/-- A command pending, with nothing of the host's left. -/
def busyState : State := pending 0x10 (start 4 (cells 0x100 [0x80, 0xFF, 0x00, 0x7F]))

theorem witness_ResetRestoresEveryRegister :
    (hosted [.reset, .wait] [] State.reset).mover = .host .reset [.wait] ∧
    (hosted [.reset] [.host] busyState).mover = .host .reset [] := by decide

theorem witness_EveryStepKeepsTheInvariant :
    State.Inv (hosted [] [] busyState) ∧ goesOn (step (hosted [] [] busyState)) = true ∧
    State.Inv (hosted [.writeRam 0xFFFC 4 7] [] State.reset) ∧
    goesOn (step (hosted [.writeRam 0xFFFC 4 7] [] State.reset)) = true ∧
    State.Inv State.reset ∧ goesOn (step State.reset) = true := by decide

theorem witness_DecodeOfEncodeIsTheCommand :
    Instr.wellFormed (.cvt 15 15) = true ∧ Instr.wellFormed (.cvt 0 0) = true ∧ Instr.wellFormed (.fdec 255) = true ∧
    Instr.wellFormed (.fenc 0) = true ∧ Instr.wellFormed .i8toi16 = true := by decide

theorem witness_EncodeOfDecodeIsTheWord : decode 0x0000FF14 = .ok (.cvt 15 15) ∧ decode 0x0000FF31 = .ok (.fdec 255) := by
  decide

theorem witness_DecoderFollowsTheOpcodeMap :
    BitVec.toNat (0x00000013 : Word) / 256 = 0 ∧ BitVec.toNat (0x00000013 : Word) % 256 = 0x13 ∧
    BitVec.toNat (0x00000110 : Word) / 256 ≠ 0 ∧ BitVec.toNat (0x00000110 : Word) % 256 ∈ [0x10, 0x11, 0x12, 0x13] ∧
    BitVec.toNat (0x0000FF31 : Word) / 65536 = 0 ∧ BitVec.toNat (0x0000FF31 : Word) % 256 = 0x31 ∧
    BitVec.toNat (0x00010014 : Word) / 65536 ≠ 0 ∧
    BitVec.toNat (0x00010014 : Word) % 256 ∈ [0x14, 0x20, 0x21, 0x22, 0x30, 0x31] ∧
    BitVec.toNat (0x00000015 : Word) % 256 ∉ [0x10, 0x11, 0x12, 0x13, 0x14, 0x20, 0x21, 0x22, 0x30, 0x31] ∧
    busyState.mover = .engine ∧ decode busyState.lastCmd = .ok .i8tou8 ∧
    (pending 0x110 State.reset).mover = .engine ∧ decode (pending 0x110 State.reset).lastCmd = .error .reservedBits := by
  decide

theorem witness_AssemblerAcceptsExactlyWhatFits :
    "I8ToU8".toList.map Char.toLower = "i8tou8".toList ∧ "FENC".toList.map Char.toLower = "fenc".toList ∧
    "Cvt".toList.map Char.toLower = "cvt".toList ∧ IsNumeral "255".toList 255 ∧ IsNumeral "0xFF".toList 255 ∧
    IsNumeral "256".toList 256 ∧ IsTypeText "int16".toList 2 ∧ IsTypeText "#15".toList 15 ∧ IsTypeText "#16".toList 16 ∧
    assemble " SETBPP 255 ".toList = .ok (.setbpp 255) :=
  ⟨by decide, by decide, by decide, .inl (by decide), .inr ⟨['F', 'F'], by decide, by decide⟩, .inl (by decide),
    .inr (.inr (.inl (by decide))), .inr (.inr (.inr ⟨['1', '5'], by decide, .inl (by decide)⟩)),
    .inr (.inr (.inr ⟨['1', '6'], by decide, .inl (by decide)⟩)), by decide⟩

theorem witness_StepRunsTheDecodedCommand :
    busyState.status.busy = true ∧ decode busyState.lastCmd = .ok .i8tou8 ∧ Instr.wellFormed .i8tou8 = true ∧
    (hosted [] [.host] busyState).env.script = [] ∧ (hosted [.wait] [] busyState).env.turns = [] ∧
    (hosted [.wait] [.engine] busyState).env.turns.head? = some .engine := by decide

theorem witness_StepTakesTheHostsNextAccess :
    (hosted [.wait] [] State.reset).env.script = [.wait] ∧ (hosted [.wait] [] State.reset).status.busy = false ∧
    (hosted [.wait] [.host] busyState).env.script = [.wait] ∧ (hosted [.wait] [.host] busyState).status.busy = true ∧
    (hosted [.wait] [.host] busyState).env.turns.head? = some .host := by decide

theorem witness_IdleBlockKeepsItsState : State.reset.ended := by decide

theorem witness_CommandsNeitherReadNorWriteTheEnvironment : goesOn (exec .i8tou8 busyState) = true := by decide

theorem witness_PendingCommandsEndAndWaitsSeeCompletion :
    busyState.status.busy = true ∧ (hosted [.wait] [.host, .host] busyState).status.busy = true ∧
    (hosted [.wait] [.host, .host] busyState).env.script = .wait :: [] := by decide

* _What you need to do_: Ending with the line containing "BitVec.toNat (0x00000015 : Word)", please print exactly the lines of the material above from its first line onward, and nothing else.

* _Final answer_:
/-- A command pending, with nothing of the host's left. -/
def busyState : State := pending 0x10 (start 4 (cells 0x100 [0x80, 0xFF, 0x00, 0x7F]))

theorem witness_ResetRestoresEveryRegister :
    (hosted [.reset, .wait] [] State.reset).mover = .host .reset [.wait] ∧
    (hosted [.reset] [.host] busyState).mover = .host .reset [] := by decide

theorem witness_EveryStepKeepsTheInvariant :
    State.Inv (hosted [] [] busyState) ∧ goesOn (step (hosted [] [] busyState)) = true ∧
    State.Inv (hosted [.writeRam 0xFFFC 4 7] [] State.reset) ∧
    goesOn (step (hosted [.writeRam 0xFFFC 4 7] [] State.reset)) = true ∧
    State.Inv State.reset ∧ goesOn (step State.reset) = true := by decide

theorem witness_DecodeOfEncodeIsTheCommand :
    Instr.wellFormed (.cvt 15 15) = true ∧ Instr.wellFormed (.cvt 0 0) = true ∧ Instr.wellFormed (.fdec 255) = true ∧
    Instr.wellFormed (.fenc 0) = true ∧ Instr.wellFormed .i8toi16 = true := by decide

theorem witness_EncodeOfDecodeIsTheWord : decode 0x0000FF14 = .ok (.cvt 15 15) ∧ decode 0x0000FF31 = .ok (.fdec 255) := by
  decide

theorem witness_DecoderFollowsTheOpcodeMap :
    BitVec.toNat (0x00000013 : Word) / 256 = 0 ∧ BitVec.toNat (0x00000013 : Word) % 256 = 0x13 ∧
    BitVec.toNat (0x00000110 : Word) / 256 ≠ 0 ∧ BitVec.toNat (0x00000110 : Word) % 256 ∈ [0x10, 0x11, 0x12, 0x13] ∧
    BitVec.toNat (0x0000FF31 : Word) / 65536 = 0 ∧ BitVec.toNat (0x0000FF31 : Word) % 256 = 0x31 ∧
    BitVec.toNat (0x00010014 : Word) / 65536 ≠ 0 ∧
    BitVec.toNat (0x00010014 : Word) % 256 ∈ [0x14, 0x20, 0x21, 0x22, 0x30, 0x31] ∧
    BitVec.toNat (0x00000015 : Word) % 256 ∉ [0x10, 0x11, 0x12, 0x13, 0x14, 0x20, 0x21, 0x22, 0x30, 0x31] ∧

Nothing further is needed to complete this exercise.